• THE TASK: Copy verbatim the block of lines in the entries below whose first line contains "d _ | .pmovShort" and whose last line contains "q => some q". Leave out all other lines.

Records drawn from a dataset
******************************

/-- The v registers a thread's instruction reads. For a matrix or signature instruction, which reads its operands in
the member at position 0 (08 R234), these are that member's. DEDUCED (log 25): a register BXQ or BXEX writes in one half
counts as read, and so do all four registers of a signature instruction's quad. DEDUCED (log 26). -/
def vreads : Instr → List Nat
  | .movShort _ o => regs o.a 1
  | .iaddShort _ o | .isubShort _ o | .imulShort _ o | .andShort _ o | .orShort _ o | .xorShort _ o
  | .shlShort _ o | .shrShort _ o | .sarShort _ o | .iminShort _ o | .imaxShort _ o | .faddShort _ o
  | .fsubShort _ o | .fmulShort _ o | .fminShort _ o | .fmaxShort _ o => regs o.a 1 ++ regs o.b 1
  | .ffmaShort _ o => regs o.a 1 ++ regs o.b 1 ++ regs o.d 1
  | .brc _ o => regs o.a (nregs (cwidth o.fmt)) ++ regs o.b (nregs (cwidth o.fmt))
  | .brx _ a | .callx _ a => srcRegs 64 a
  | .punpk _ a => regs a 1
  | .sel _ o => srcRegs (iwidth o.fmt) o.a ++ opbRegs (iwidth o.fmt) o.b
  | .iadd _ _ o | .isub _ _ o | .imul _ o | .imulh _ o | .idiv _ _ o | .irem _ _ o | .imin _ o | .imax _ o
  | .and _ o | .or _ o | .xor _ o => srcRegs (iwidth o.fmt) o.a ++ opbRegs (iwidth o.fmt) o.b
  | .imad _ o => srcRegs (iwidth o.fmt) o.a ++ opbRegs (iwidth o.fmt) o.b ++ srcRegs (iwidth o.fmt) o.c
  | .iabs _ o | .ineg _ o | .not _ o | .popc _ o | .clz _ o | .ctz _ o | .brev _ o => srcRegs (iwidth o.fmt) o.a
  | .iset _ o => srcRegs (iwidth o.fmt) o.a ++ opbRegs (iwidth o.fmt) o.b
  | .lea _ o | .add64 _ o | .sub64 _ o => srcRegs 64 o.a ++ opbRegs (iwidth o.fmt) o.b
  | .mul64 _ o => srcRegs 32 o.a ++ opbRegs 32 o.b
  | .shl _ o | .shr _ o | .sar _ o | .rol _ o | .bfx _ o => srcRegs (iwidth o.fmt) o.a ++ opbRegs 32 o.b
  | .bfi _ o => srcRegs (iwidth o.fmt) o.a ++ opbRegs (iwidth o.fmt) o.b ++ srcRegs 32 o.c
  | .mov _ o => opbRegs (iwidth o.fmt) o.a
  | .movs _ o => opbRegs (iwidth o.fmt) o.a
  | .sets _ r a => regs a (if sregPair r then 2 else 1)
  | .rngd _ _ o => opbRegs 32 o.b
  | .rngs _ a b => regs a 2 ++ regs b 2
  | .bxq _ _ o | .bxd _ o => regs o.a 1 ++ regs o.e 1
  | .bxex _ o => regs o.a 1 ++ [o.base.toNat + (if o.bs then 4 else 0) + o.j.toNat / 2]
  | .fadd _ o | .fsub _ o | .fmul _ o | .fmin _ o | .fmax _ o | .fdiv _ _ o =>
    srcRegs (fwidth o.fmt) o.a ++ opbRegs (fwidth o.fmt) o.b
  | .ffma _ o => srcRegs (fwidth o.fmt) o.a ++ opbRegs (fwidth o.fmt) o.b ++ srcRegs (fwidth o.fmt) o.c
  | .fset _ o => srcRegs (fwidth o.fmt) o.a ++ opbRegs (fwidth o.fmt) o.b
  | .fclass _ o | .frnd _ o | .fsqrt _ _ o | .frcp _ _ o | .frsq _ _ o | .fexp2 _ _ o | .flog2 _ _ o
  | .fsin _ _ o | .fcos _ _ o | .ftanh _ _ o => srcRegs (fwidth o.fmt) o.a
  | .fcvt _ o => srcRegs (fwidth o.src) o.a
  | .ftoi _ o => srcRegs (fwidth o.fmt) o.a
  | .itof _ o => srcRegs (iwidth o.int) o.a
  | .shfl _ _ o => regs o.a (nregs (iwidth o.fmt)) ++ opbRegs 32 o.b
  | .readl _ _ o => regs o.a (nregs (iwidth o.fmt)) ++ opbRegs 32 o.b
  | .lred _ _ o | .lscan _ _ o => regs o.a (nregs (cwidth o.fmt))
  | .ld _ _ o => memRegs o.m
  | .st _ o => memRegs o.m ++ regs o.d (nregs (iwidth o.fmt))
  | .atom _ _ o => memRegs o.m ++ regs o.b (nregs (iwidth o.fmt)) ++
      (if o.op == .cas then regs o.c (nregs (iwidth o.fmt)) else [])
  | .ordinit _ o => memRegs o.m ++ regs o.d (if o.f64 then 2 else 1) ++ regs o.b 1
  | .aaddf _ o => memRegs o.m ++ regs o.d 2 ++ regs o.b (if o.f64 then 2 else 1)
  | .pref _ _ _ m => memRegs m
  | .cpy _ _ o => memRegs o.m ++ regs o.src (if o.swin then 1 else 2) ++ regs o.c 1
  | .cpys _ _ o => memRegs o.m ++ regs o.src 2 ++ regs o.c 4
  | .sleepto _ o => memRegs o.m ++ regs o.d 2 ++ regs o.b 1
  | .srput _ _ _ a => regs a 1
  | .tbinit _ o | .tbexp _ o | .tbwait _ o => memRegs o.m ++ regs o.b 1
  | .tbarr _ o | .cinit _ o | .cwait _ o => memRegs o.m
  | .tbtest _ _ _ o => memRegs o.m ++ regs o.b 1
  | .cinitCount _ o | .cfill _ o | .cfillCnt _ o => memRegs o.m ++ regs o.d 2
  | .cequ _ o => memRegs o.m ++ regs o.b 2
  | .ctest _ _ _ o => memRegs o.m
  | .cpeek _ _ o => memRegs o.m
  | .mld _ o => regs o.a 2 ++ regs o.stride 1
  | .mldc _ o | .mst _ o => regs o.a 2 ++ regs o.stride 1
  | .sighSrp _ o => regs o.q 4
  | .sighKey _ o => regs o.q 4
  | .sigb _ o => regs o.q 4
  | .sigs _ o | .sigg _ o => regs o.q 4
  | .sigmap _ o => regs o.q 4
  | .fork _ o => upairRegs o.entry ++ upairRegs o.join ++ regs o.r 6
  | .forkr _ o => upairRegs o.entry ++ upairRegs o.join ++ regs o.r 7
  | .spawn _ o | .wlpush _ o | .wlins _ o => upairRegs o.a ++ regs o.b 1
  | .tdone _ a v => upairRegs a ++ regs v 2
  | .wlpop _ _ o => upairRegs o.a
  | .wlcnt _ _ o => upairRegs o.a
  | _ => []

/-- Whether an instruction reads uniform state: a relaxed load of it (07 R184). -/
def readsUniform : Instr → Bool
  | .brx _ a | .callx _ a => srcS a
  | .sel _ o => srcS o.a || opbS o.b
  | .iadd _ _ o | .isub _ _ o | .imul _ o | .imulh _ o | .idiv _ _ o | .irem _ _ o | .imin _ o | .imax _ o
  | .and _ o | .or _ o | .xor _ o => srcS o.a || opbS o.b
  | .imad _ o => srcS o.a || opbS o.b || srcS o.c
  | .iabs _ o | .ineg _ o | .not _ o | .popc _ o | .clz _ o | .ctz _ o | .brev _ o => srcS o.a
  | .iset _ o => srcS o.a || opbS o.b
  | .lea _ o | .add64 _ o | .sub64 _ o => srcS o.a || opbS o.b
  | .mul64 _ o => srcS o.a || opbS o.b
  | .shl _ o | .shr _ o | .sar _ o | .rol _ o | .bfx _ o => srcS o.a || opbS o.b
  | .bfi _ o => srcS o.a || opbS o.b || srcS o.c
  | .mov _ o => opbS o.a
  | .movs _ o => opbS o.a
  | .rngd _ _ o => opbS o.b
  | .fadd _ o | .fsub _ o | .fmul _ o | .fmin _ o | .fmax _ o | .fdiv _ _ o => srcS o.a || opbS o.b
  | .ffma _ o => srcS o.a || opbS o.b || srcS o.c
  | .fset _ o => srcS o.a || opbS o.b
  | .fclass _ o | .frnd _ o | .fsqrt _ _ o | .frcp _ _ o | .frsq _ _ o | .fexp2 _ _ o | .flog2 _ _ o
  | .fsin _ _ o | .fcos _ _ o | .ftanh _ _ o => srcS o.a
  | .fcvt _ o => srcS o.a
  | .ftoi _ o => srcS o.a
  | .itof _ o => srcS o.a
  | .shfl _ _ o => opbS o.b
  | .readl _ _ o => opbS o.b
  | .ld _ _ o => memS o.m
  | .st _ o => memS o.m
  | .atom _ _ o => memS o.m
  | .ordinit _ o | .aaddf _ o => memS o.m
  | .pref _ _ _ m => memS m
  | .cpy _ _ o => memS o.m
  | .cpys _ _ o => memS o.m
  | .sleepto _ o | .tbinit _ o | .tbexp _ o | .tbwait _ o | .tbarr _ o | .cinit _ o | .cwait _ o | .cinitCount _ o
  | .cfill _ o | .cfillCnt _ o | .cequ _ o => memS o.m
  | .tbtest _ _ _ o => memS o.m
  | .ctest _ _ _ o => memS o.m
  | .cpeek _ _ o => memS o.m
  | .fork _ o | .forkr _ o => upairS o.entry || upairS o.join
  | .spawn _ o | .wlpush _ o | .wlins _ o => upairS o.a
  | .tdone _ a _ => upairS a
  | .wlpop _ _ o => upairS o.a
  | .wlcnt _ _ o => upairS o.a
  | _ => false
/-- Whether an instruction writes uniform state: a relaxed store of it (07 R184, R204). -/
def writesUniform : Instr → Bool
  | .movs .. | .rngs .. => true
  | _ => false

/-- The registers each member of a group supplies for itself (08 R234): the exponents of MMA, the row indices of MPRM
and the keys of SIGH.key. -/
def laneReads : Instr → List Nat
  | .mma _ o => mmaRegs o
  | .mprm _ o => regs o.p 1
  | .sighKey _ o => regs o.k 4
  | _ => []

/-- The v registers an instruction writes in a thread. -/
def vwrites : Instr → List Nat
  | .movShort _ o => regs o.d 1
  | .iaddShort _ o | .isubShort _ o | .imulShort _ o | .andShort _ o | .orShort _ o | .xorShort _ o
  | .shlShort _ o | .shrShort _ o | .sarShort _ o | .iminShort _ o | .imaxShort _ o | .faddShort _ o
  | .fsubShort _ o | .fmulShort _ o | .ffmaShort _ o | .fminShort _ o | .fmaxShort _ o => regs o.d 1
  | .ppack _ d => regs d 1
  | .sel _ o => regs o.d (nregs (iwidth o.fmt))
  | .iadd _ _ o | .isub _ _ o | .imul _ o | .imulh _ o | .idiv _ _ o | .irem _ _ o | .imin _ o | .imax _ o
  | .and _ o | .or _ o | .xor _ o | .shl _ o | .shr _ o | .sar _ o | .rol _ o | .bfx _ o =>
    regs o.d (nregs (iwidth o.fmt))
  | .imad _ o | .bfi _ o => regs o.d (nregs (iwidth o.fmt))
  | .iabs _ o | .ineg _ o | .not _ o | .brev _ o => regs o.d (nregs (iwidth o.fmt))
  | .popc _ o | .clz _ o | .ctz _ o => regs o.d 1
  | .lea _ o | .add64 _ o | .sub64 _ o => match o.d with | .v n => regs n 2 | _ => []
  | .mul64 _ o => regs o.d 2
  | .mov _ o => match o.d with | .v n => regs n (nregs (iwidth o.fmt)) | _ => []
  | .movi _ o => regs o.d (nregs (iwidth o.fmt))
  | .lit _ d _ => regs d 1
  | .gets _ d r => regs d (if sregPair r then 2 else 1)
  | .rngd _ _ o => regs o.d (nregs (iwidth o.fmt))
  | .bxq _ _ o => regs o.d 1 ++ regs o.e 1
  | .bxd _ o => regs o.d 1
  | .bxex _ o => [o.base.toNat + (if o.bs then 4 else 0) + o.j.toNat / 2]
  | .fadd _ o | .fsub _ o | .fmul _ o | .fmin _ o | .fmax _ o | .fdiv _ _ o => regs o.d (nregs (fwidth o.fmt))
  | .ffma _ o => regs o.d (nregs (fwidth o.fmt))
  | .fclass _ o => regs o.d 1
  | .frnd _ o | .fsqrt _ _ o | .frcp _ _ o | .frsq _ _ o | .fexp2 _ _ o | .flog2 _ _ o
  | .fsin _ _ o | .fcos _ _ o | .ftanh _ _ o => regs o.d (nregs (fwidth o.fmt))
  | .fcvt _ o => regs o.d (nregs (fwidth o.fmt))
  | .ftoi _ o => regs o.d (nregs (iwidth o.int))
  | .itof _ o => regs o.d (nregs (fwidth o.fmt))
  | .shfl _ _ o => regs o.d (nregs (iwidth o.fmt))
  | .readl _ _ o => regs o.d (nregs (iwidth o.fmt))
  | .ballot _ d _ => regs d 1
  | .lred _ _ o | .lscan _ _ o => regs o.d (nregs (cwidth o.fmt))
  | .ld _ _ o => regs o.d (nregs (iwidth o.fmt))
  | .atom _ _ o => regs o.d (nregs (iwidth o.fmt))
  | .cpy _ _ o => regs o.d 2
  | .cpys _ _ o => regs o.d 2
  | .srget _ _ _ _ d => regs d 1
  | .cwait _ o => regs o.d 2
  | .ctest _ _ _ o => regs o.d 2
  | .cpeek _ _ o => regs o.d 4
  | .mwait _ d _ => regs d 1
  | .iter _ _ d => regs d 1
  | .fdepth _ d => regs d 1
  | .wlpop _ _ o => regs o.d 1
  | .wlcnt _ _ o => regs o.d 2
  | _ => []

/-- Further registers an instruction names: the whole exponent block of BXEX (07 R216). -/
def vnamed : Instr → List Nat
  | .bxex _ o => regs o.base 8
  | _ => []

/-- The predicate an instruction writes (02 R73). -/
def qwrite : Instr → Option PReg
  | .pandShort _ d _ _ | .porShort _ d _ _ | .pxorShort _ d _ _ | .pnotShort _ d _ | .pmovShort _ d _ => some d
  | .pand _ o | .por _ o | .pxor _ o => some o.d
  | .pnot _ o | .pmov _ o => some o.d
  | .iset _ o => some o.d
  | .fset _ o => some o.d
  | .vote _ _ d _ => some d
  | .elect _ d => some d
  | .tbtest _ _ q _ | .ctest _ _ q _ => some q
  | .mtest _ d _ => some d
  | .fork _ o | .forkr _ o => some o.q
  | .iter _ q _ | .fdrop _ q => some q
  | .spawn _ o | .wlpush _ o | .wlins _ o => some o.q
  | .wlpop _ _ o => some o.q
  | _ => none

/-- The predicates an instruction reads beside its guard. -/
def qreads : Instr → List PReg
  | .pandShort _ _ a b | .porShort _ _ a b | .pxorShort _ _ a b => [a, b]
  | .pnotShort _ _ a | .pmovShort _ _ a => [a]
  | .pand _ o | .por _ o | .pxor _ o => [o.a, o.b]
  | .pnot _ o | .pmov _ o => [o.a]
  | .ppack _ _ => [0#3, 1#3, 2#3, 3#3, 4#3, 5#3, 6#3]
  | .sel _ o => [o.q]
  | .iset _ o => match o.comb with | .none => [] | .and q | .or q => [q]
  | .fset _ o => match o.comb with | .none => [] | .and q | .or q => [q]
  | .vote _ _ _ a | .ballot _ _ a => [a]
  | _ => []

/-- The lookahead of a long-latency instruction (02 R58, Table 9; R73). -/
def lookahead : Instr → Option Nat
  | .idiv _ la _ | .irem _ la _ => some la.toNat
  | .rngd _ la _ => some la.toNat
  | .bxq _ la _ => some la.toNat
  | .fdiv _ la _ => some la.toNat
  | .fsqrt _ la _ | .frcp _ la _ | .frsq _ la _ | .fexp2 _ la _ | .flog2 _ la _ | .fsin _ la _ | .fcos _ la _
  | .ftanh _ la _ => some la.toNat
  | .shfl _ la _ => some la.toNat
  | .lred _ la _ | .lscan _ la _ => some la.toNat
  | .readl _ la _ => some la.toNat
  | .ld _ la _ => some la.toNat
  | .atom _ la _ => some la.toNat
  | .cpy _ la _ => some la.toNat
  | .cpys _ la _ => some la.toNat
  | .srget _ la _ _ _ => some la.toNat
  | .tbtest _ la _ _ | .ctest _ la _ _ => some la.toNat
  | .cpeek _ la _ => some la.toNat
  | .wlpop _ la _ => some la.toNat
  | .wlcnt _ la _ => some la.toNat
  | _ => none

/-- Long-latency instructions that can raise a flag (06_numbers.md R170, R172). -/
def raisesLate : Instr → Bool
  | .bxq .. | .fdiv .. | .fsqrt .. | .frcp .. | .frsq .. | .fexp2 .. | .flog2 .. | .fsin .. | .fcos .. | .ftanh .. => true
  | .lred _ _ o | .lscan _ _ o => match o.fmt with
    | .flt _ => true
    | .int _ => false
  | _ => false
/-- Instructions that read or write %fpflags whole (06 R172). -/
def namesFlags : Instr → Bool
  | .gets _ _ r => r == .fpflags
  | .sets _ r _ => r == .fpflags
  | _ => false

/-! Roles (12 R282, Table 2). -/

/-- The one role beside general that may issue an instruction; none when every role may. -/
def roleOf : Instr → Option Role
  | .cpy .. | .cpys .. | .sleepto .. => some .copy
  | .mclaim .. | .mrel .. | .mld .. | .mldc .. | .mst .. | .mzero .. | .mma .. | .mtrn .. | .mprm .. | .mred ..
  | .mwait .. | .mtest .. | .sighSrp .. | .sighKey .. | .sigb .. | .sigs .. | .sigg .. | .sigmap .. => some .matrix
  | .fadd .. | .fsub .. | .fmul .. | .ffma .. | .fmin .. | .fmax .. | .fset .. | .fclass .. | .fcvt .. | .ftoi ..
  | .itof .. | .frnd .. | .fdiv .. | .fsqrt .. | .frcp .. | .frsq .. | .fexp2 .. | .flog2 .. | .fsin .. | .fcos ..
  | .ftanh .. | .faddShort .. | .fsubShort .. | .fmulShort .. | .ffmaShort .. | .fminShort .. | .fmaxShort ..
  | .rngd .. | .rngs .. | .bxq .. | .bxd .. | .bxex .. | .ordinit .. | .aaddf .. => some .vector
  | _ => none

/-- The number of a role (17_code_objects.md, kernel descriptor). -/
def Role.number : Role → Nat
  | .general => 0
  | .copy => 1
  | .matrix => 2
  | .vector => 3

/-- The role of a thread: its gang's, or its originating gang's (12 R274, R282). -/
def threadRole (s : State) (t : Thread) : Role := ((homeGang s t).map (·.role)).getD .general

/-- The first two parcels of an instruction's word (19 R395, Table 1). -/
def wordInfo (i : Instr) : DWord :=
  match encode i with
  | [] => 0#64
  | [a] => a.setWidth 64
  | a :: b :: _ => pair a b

******************************

• TASK RESPONSE:
  | .pandShort _ d _ _ | .porShort _ d _ _ | .pxorShort _ d _ _ | .pnotShort _ d _ | .pmovShort _ d _ => some d
  | .pand _ o | .por _ o | .pxor _ o => some o.d
  | .pnot _ o | .pmov _ o => some o.d
  | .iset _ o => some o.d
  | .fset _ o => some o.d
  | .vote _ _ d _ => some d
  | .elect _ d => some d
  | .tbtest _ _ q _ | .ctest _ _ q _ => some q
  | .mtest _ d _ => some d
  | .fork _ o | .forkr _ o => some o.q
  | .iter _ q _ | .fdrop _ q => some q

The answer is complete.